Tally the lines of the data that include the word "records". Only the number is to be returned.

=== Section Start ===

-- ==== Sys2Proof/Laws/State.lean ====
section
/-! SUPPORT. Laws/State.lean: what the small updates of the state leave as it was, one lemma for each field, so that no
proof unfolds a record update, and one lemma for each way of bringing about a later step. -/

namespace Sys2Proof.Machine

open Sys2Proof

/-! ### `later` -/

@[simp] theorem State.later_g (s : State) (i : Instr) : (s.later i).g = s.g := by unfold State.later; split <;> rfl
@[simp] theorem State.later_b (s : State) (i : Instr) : (s.later i).b = s.b := by unfold State.later; split <;> rfl
@[simp] theorem State.later_c (s : State) (i : Instr) : (s.later i).c = s.c := by unfold State.later; split <;> rfl
@[simp] theorem State.later_gangs (s : State) (i : Instr) : (s.later i).gangs = s.gangs := by unfold State.later; split <;> rfl
@[simp] theorem State.later_blocks (s : State) (i : Instr) : (s.later i).blocks = s.blocks := by unfold State.later; split <;> rfl
@[simp] theorem State.later_cores (s : State) (i : Instr) : (s.later i).cores = s.cores := by unfold State.later; split <;> rfl
@[simp] theorem State.later_mem (s : State) (i : Instr) : (s.later i).mem = s.mem := by unfold State.later; split <;> rfl
@[simp] theorem State.later_seals (s : State) (i : Instr) : (s.later i).seals = s.seals := by unfold State.later; split <;> rfl
@[simp] theorem State.later_empty (s : State) (i : Instr) : (s.later i).empty = s.empty := by unfold State.later; split <;> rfl
@[simp] theorem State.later_ue (s : State) (i : Instr) : (s.later i).ue = s.ue := by unfold State.later; split <;> rfl
@[simp] theorem State.later_posted (s : State) (i : Instr) : (s.later i).posted = s.posted := by unfold State.later; split <;> rfl
@[simp] theorem State.later_images (s : State) (i : Instr) : (s.later i).images = s.images := by unfold State.later; split <;> rfl
@[simp] theorem State.later_ns (s : State) (i : Instr) : (s.later i).ns = s.ns := by unfold State.later; split <;> rfl
@[simp] theorem State.later_ctxs (s : State) (i : Instr) : (s.later i).ctxs = s.ctxs := by unfold State.later; split <;> rfl
@[simp] theorem State.later_grants (s : State) (i : Instr) : (s.later i).grants = s.grants := by unfold State.later; split <;> rfl
@[simp] theorem State.later_tasks (s : State) (i : Instr) : (s.later i).tasks = s.tasks := by unfold State.later; split <;> rfl
@[simp] theorem State.later_nextTask (s : State) (i : Instr) : (s.later i).nextTask = s.nextTask := by unfold State.later; split <;> rfl
@[simp] theorem State.later_accepting (s : State) (i : Instr) : (s.later i).accepting = s.accepting := by unfold State.later; split <;> rfl
@[simp] theorem State.later_levels (s : State) (i : Instr) : (s.later i).levels = s.levels := by unfold State.later; split <;> rfl
@[simp] theorem State.later_evictFor (s : State) (i : Instr) : (s.later i).evictFor = s.evictFor := by unfold State.later; split <;> rfl
@[simp] theorem State.later_evictAt (s : State) (i : Instr) : (s.later i).evictAt = s.evictAt := by unfold State.later; split <;> rfl
@[simp] theorem State.later_records (s : State) (i : Instr) : (s.later i).records = s.records := by unfold State.later; split <;> rfl
@[simp] theorem State.later_flits (s : State) (i : Instr) : (s.later i).flits = s.flits := by unfold State.later; split <;> rfl
@[simp] theorem State.later_windows (s : State) (i : Instr) : (s.later i).windows = s.windows := by unfold State.later; split <;> rfl
@[simp] theorem State.later_tlb (s : State) (i : Instr) : (s.later i).tlb = s.tlb := by unfold State.later; split <;> rfl
@[simp] theorem State.later_walks (s : State) (i : Instr) : (s.later i).walks = s.walks := by unfold State.later; split <;> rfl
@[simp] theorem State.later_misses (s : State) (i : Instr) : (s.later i).misses = s.misses := by unfold State.later; split <;> rfl
@[simp] theorem State.later_apertures (s : State) (i : Instr) : (s.later i).apertures = s.apertures := by unfold State.later; split <;> rfl
@[simp] theorem State.later_ranges (s : State) (i : Instr) : (s.later i).ranges = s.ranges := by unfold State.later; split <;> rfl
@[simp] theorem State.later_ck (s : State) (i : Instr) : (s.later i).ck = s.ck := by unfold State.later; split <;> rfl
@[simp] theorem State.later_fab (s : State) (i : Instr) : (s.later i).fab = s.fab := by unfold State.later; split <;> rfl
@[simp] theorem State.later_plat (s : State) (i : Instr) : (s.later i).plat = s.plat := by unfold State.later; split <;> rfl
@[simp] theorem State.later_sel (s : State) (i : Instr) : (s.later i).sel = s.sel := by unfold State.later; split <;> rfl
@[simp] theorem State.later_snap (s : State) (i : Instr) : (s.later i).snap = s.snap := by unfold State.later; split <;> rfl
@[simp] theorem State.later_iss (s : State) (i : Instr) : (s.later i).iss = s.iss := by unfold State.later; split <;> rfl
@[simp] theorem State.later_next (s : State) (i : Instr) : (s.later i).next = s.next := by unfold State.later; split <;> rfl
@[simp] theorem State.later_ctr (s : State) (i : Instr) : (s.later i).ctr = s.ctr := by unfold State.later; split <;> rfl
@[simp] theorem State.later_urgent (s : State) (i : Instr) : (s.later i).urgent = s.urgent := by unfold State.later; split <;> rfl
@[simp] theorem State.later_inputs (s : State) (i : Instr) : (s.later i).inputs = s.inputs := by unfold State.later; split <;> rfl

/-! ### `soon` -/

@[simp] theorem State.soon_g (s : State) (i : Instr) : (s.soon i).g = s.g := by unfold State.soon; split <;> rfl
@[simp] theorem State.soon_b (s : State) (i : Instr) : (s.soon i).b = s.b := by unfold State.soon; split <;> rfl
@[simp] theorem State.soon_c (s : State) (i : Instr) : (s.soon i).c = s.c := by unfold State.soon; split <;> rfl
@[simp] theorem State.soon_gangs (s : State) (i : Instr) : (s.soon i).gangs = s.gangs := by unfold State.soon; split <;> rfl
@[simp] theorem State.soon_blocks (s : State) (i : Instr) : (s.soon i).blocks = s.blocks := by unfold State.soon; split <;> rfl
@[simp] theorem State.soon_cores (s : State) (i : Instr) : (s.soon i).cores = s.cores := by unfold State.soon; split <;> rfl
@[simp] theorem State.soon_mem (s : State) (i : Instr) : (s.soon i).mem = s.mem := by unfold State.soon; split <;> rfl
@[simp] theorem State.soon_seals (s : State) (i : Instr) : (s.soon i).seals = s.seals := by unfold State.soon; split <;> rfl
@[simp] theorem State.soon_empty (s : State) (i : Instr) : (s.soon i).empty = s.empty := by unfold State.soon; split <;> rfl
@[simp] theorem State.soon_ue (s : State) (i : Instr) : (s.soon i).ue = s.ue := by unfold State.soon; split <;> rfl
@[simp] theorem State.soon_posted (s : State) (i : Instr) : (s.soon i).posted = s.posted := by unfold State.soon; split <;> rfl
@[simp] theorem State.soon_images (s : State) (i : Instr) : (s.soon i).images = s.images := by unfold State.soon; split <;> rfl
@[simp] theorem State.soon_ns (s : State) (i : Instr) : (s.soon i).ns = s.ns := by unfold State.soon; split <;> rfl
@[simp] theorem State.soon_ctxs (s : State) (i : Instr) : (s.soon i).ctxs = s.ctxs := by unfold State.soon; split <;> rfl
@[simp] theorem State.soon_grants (s : State) (i : Instr) : (s.soon i).grants = s.grants := by unfold State.soon; split <;> rfl
@[simp] theorem State.soon_tasks (s : State) (i : Instr) : (s.soon i).tasks = s.tasks := by unfold State.soon; split <;> rfl
@[simp] theorem State.soon_nextTask (s : State) (i : Instr) : (s.soon i).nextTask = s.nextTask := by unfold State.soon; split <;> rfl
@[simp] theorem State.soon_accepting (s : State) (i : Instr) : (s.soon i).accepting = s.accepting := by unfold State.soon; split <;> rfl
@[simp] theorem State.soon_levels (s : State) (i : Instr) : (s.soon i).levels = s.levels := by unfold State.soon; split <;> rfl
@[simp] theorem State.soon_evictFor (s : State) (i : Instr) : (s.soon i).evictFor = s.evictFor := by unfold State.soon; split <;> rfl
@[simp] theorem State.soon_evictAt (s : State) (i : Instr) : (s.soon i).evictAt = s.evictAt := by unfold State.soon; split <;> rfl
@[simp] theorem State.soon_records (s : State) (i : Instr) : (s.soon i).records = s.records := by unfold State.soon; split <;> rfl
@[simp] theorem State.soon_flits (s : State) (i : Instr) : (s.soon i).flits = s.flits := by unfold State.soon; split <;> rfl
@[simp] theorem State.soon_windows (s : State) (i : Instr) : (s.soon i).windows = s.windows := by unfold State.soon; split <;> rfl
@[simp] theorem State.soon_tlb (s : State) (i : Instr) : (s.soon i).tlb = s.tlb := by unfold State.soon; split <;> rfl
@[simp] theorem State.soon_walks (s : State) (i : Instr) : (s.soon i).walks = s.walks := by unfold State.soon; split <;> rfl
@[simp] theorem State.soon_misses (s : State) (i : Instr) : (s.soon i).misses = s.misses := by unfold State.soon; split <;> rfl
@[simp] theorem State.soon_apertures (s : State) (i : Instr) : (s.soon i).apertures = s.apertures := by unfold State.soon; split <;> rfl
@[simp] theorem State.soon_ranges (s : State) (i : Instr) : (s.soon i).ranges = s.ranges := by unfold State.soon; split <;> rfl
@[simp] theorem State.soon_ck (s : State) (i : Instr) : (s.soon i).ck = s.ck := by unfold State.soon; split <;> rfl
@[simp] theorem State.soon_fab (s : State) (i : Instr) : (s.soon i).fab = s.fab := by unfold State.soon; split <;> rfl
@[simp] theorem State.soon_plat (s : State) (i : Instr) : (s.soon i).plat = s.plat := by unfold State.soon; split <;> rfl
@[simp] theorem State.soon_sel (s : State) (i : Instr) : (s.soon i).sel = s.sel := by unfold State.soon; split <;> rfl
@[simp] theorem State.soon_snap (s : State) (i : Instr) : (s.soon i).snap = s.snap := by unfold State.soon; split <;> rfl
@[simp] theorem State.soon_iss (s : State) (i : Instr) : (s.soon i).iss = s.iss := by unfold State.soon; split <;> rfl
@[simp] theorem State.soon_next (s : State) (i : Instr) : (s.soon i).next = s.next := by unfold State.soon; split <;> rfl
@[simp] theorem State.soon_ctr (s : State) (i : Instr) : (s.soon i).ctr = s.ctr := by unfold State.soon; split <;> rfl
@[simp] theorem State.soon_agenda (s : State) (i : Instr) : (s.soon i).agenda = s.agenda := by unfold State.soon; split <;> rfl
@[simp] theorem State.soon_inputs (s : State) (i : Instr) : (s.soon i).inputs = s.inputs := by unfold State.soon; split <;> rfl

/-! ### `notLater` -/

@[simp] theorem State.notLater_g (s : State) (i : Instr) : (s.notLater i).g = s.g := rfl
@[simp] theorem State.notLater_b (s : State) (i : Instr) : (s.notLater i).b = s.b := rfl
@[simp] theorem State.notLater_c (s : State) (i : Instr) : (s.notLater i).c = s.c := rfl
@[simp] theorem State.notLater_gangs (s : State) (i : Instr) : (s.notLater i).gangs = s.gangs := rfl
@[simp] theorem State.notLater_blocks (s : State) (i : Instr) : (s.notLater i).blocks = s.blocks := rfl
@[simp] theorem State.notLater_cores (s : State) (i : Instr) : (s.notLater i).cores = s.cores := rfl
@[simp] theorem State.notLater_mem (s : State) (i : Instr) : (s.notLater i).mem = s.mem := rfl
@[simp] theorem State.notLater_seals (s : State) (i : Instr) : (s.notLater i).seals = s.seals := rfl
@[simp] theorem State.notLater_empty (s : State) (i : Instr) : (s.notLater i).empty = s.empty := rfl
@[simp] theorem State.notLater_ue (s : State) (i : Instr) : (s.notLater i).ue = s.ue := rfl
@[simp] theorem State.notLater_posted (s : State) (i : Instr) : (s.notLater i).posted = s.posted := rfl
@[simp] theorem State.notLater_images (s : State) (i : Instr) : (s.notLater i).images = s.images := rfl
@[simp] theorem State.notLater_ns (s : State) (i : Instr) : (s.notLater i).ns = s.ns := rfl
@[simp] theorem State.notLater_ctxs (s : State) (i : Instr) : (s.notLater i).ctxs = s.ctxs := rfl
@[simp] theorem State.notLater_grants (s : State) (i : Instr) : (s.notLater i).grants = s.grants := rfl
@[simp] theorem State.notLater_tasks (s : State) (i : Instr) : (s.notLater i).tasks = s.tasks := rfl
@[simp] theorem State.notLater_nextTask (s : State) (i : Instr) : (s.notLater i).nextTask = s.nextTask := rfl
@[simp] theorem State.notLater_accepting (s : State) (i : Instr) : (s.notLater i).accepting = s.accepting := rfl
@[simp] theorem State.notLater_levels (s : State) (i : Instr) : (s.notLater i).levels = s.levels := rfl
@[simp] theorem State.notLater_evictFor (s : State) (i : Instr) : (s.notLater i).evictFor = s.evictFor := rfl
@[simp] theorem State.notLater_evictAt (s : State) (i : Instr) : (s.notLater i).evictAt = s.evictAt := rfl
@[simp] theorem State.notLater_records (s : State) (i : Instr) : (s.notLater i).records = s.records := rfl
@[simp] theorem State.notLater_flits (s : State) (i : Instr) : (s.notLater i).flits = s.flits := rfl
@[simp] theorem State.notLater_windows (s : State) (i : Instr) : (s.notLater i).windows = s.windows := rfl
@[simp] theorem State.notLater_tlb (s : State) (i : Instr) : (s.notLater i).tlb = s.tlb := rfl
@[simp] theorem State.notLater_walks (s : State) (i : Instr) : (s.notLater i).walks = s.walks := rfl
@[simp] theorem State.notLater_misses (s : State) (i : Instr) : (s.notLater i).misses = s.misses := rfl
@[simp] theorem State.notLater_apertures (s : State) (i : Instr) : (s.notLater i).apertures = s.apertures := rfl
@[simp] theorem State.notLater_ranges (s : State) (i : Instr) : (s.notLater i).ranges = s.ranges := rfl
@[simp] theorem State.notLater_ck (s : State) (i : Instr) : (s.notLater i).ck = s.ck := rfl
@[simp] theorem State.notLater_fab (s : State) (i : Instr) : (s.notLater i).fab = s.fab := rfl
@[simp] theorem State.notLater_plat (s : State) (i : Instr) : (s.notLater i).plat = s.plat := rfl
@[simp] theorem State.notLater_sel (s : State) (i : Instr) : (s.notLater i).sel = s.sel := rfl
@[simp] theorem State.notLater_snap (s : State) (i : Instr) : (s.notLater i).snap = s.snap := rfl
@[simp] theorem State.notLater_iss (s : State) (i : Instr) : (s.notLater i).iss = s.iss := rfl
@[simp] theorem State.notLater_next (s : State) (i : Instr) : (s.notLater i).next = s.next := rfl
@[simp] theorem State.notLater_ctr (s : State) (i : Instr) : (s.notLater i).ctr = s.ctr := rfl
@[simp] theorem State.notLater_urgent (s : State) (i : Instr) : (s.notLater i).urgent = s.urgent := rfl
@[simp] theorem State.notLater_inputs (s : State) (i : Instr) : (s.notLater i).inputs = s.inputs := rfl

=== Section End ===

Result below: 3